Squats on your knees - the right technique and recommendations

Squatting on the knees is a fairly rare exercise for the development of the hips and buttocks. It is used in weightlifting and powerlifting to further work out the lower phase of the squat with a barbell. Exercise allows not only an unusual way to load large muscles, but also to affect small muscles, which, as a rule, are not given due attention.

The load on the muscles

During squats on the knees most of the work is done by the muscles of the buttocks and biceps of the hips.

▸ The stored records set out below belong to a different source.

-- ==== Sys2Proof/Machine/Hints.lean ====
section
/-!
DEFINITION. Hint words (04 R69): major 0x3F. A hint word issues in an opportunity of its own (07 R146) and stands with the
unit whose instruction word follows.
-/
namespace Sys2Proof.Machine

/-- A hint word joins the hints of its unit, of which there are three at most (R59). One that may not follow them traps when
the unit ends: checks 1 and 2 of R74 come first, on each word of the unit (log 49). A fourth ends it at once: the trap names
the first word that broke the sequence (R69, R75). -/
def hintWord (w : BitVec 32) (s : State) : Out :=
  if s.st.hints.length < 3 then .next (s.modSt fun x => { x with hints := x.hints ++ [w] })
  else trapOut s 0x03 (((misplaced [] (s.st.hints ++ [w])).getD w).setWidth 64)

/-- Extension hint (R69). -/
def execHintExtend (iv : BitVec 2) (d : BitVec 22) (s : State) : Out := hintWord (Decode.wHintExtend iv d) s

/-- Modifier hint (R69, R70). -/
def execHintModifier (iv : BitVec 2) (d : BitVec 22) (s : State) : Out := hintWord (Decode.wHintModifier iv d) s

/-- Schedule hint (R69, R72). -/
def execHintSchedule (iv : BitVec 2) (d : BitVec 22) (s : State) : Out := hintWord (Decode.wHintSchedule iv d) s

end Sys2Proof.Machine
end

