/-- ROUND_RATE_WRITE (R287, R403), likewise: 1 to 4 quarters, from the lap after the next on. -/
def execRoundRateWrite (rate : BitVec 3) (s : State) : Out :=
  let q := rate.toNat
  if q = 0 ∨ 4 < q ∨ !s.hub.booted then .next s
  else
    let r := s.hub.round
    match r.model with
    | none => .next (s.modHub fun h => { h with round := { r with rate := q, rates := [] } })
    | some m =>
      let cur := r.lapAt m.frames s.clk.toNat (r.lapsBy m.frames s.clk.toNat) r.lap
      .next (s.modHub fun h => { h with round := { r with rates := r.rates.filter (·.1 != cur + 2) ++ [(cur + 2, q)] } })

/-! ## Booking again (R291, R336) -/

/-- Every booking of a strand that is to be booked again is, on a core. -/
def State.rebook (s : State) (sid tgt : Nat) : State :=
  (s.bookings sid).foldl (fun s p => match p.2.booking with
    | some b => if b.cancel && b.rebook then s.rebookOne p.1 tgt p.2 b else s
    | none => s) s

end Sys2Proof.Machine
end

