/-- DIE_HALT_RELEASE: bookings that the halt cancelled are booked again where their strands are (R336, R291). -/
def execDieHaltRelease (die : Nat) (s : State) : Out :=
  if !(s.die die).halted then .next s
  else
    let n := s.clk.toNat - (s.die die).haltedAt
    let t := s.awaitOn
    let s := (t.modDie die fun d => { d with halted := false }).extend n fun q h r => t.serviceDie q h r.ticket == die
    .next (s.all.foldl (fun s x => if dieOf x.core == die && x.place == .resident then s.rebook x.sid.toNat x.core else s) s)

/-- BIGHT_PREEMPT: preempt with hypervisor rights; the strand's record has stop set. -/
def execBightPreempt (sid : Nat) (s : State) : Out :=
  match s.strand sid with
  | none => .next s
  | some x =>
    if x.isSaved then .next (s.modView sid fun x => x.modFlags fun f => { f with stop := true, bight := true })
    else if x.place = .cut then .next (s.modStrand sid fun x => x.modFlags fun f => { f with stop := true, bight := true })
    else if x.place = .resident then
      .next ((s.acceptPreempt sid).modStrand sid fun x => x.modFlags fun f => { f with bight := true })
    else .next s

/-- BIGHT_RESUME: resume of a saved strand that is not parked clears stop (R358); a pending call stays pending. -/
def execBightResume (sid : Nat) (s : State) : Out :=
  match s.viewOf sid with
  | none => .next s
  | some x => .next (if x.isSaved && !x.flags.parked then s.makeReady sid fun f => { f with stop := false, bight := false }
    else s)

/-- A held strand goes on: its jobs' promises were suspended (R358, R265). -/
def State.release (s : State) (sid : Nat) (step : Bool) : State :=
  match s.strand sid with
  | none => s
  | some x =>
    if x.flags.held.isNone then s
    else
      let s := s.awaitOn.extend (s.clk.toNat - x.flags.heldAt) fun _ _ r => r.owners.contains sid
      s.modStrand sid fun x => x.modFlags fun f => { f with held := none, passBp := true, stepping := step }

/-- SINGLE_STEP. -/
def execSingleStep (sid : Nat) (s : State) : Out := .next (s.release sid true)

/-- BIGHT_CONTINUE. -/
def execBightContinue (sid : Nat) (s : State) : Out := .next (s.release sid false)

/-- DELAY_TABLE_CLEAR (R364). -/
def execDelayTableClear (core : Nat) (s : State) : Out := .next (s.modCore core fun c => { c with delay := [] })

/-! ## Power (R365, R366, R406) -/

/-- Change the pending changes of a die. -/
def State.modPower (s : State) (die : Nat) (f : PowerChange → PowerChange) : State :=
  s.modDie die fun d => { d with power := f d.power }

/-- A change of the point becomes pending: the die's queues close, unless the link is retraining for another change; it
comes behind those that are pending already. -/
def State.askPoint (s : State) (die : Nat) (point : BitVec 2) : State :=
  s.modPower die fun p => if p.point.isSome then { p with points := p.points ++ [point] }
    else { p with point := some point, stage := if p.stage = 0 then 1 else p.stage }

/-- The point that a die will run at once every pending change is done. -/
def State.lastPoint (s : State) (die : Nat) : BitVec 2 :=
  let d := s.die die
  (d.power.points.getLast?).getD (d.power.point.getD d.point)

Part of the load also falls on the muscles of the back and press, which work as stabilizers, relieving excessive tension from the spine.

In addition to the large muscles listed, such squats develop the small muscles of the legs. This is their important advantage. The inclusion in the work of small groups of muscle fibers, in particular, semi-tendon and semi-membranous muscles, provides a comprehensive development of the lower body.

Squats on your knees - the right technique and recommendations

Squats from a kneeling position should be performed carefully and carefully. This is due to the fact that a rather high load falls on the spine, namely on its lower section.

If you violate the technique of exercise, you can easily injure your lower back. To reduce the likelihood of injury, it is worth gradually reaching the working weight over 2-3 warm-up approaches.

It is recommended that novice athletes master the technique with an empty bar. Only after practicing the movement and achieving full control over the work of the muscles can the working weight be increased.

It’s best to do squats in the frame.

This will avoid possible negative consequences. In the event of a dangerous situation, you can simply drop the bar.

It is very important to stretch your back first. If during the exercise the muscles of the lower back are pinched, it will be extremely difficult to work with weight. For the same reason, do not squat on your knees after a deadlift.

You can put it after hyperextension, but perform the latter not to failure, but as a warm-up.

Specificity and contraindications

Squats on the knees with weights are specific exercises that should be used for a comprehensive study of the muscles of the legs and buttocks. They are not used to build muscle. For these purposes, other functional exercises, such as lunges, are better suited.

Squats from the knees have some contraindications.

You should not perform them in case of injuries to the spine or knees. Also, the exercise is not suitable for beginners. To increase the comfort of movement, you can use soft knee pads.


How to do squats with a barbell from a standing position on your knees? The technique of the exercise is as follows:

  1. To begin, prepare the bar of the desired weight. Get down on your knees and place the bar just below the neck, on the trapezius muscles.

    It is better to do squats in the frame or ask your partner for help.Shins should be parallel to each other, knees spaced slightly wider than shoulders. Put your socks on the floor tightly. Advanced athletes can stretch their socks. Slightly bend your back in the lower back and fix the position.

    Do not bend your back throughout the exercise. Look in front of you.

  2. Slowly go down 2-3 counts until the buttocks reach the level of the upper calf, and the hips are parallel to the floor. In this case, you should feel a good stretching of the gluteal muscles.
  3. Without stopping at the bottom, return to the starting position.

    Keep deflection in the lower back.

In total, you can do 10-15 repetitions in the approach. It is advisable that the last replay be performed almost to failure. Do not forget about warm-up approaches in front of workers.

The warm-up approaches, in turn, should be performed slowly on several accounts, while the workers can be done at a faster pace.


To make lap squats more effective, use the following tips:

  • Breathing plays a key role in the quality of movement. It is the reduction of the diaphragm that allows you to maintain correct posture and removes excessive stress from the spine. Do not hold your breath, take deep breaths and exhale completely.
  • Do not move your hips apart. Knees should be strictly opposite each other and always look forward.

  • In the break between sets, it’s better not just to relax, but to hang on the horizontal bar. So you stretch your lower back.
  • Squat on the knees can be completed by reverse hyperextension.

Squats on your knees - the right technique and recommendations

Thus, a squat on the knees is an excellent exercise for the buttocks and hips, allowing you to give a load not only to the large muscles, but also to the small muscles. It develops a neuromuscular connection well and with regular performance gives tangible results.

Due to the fact that the exercise is classified as traumatic, it should be performed with extreme caution.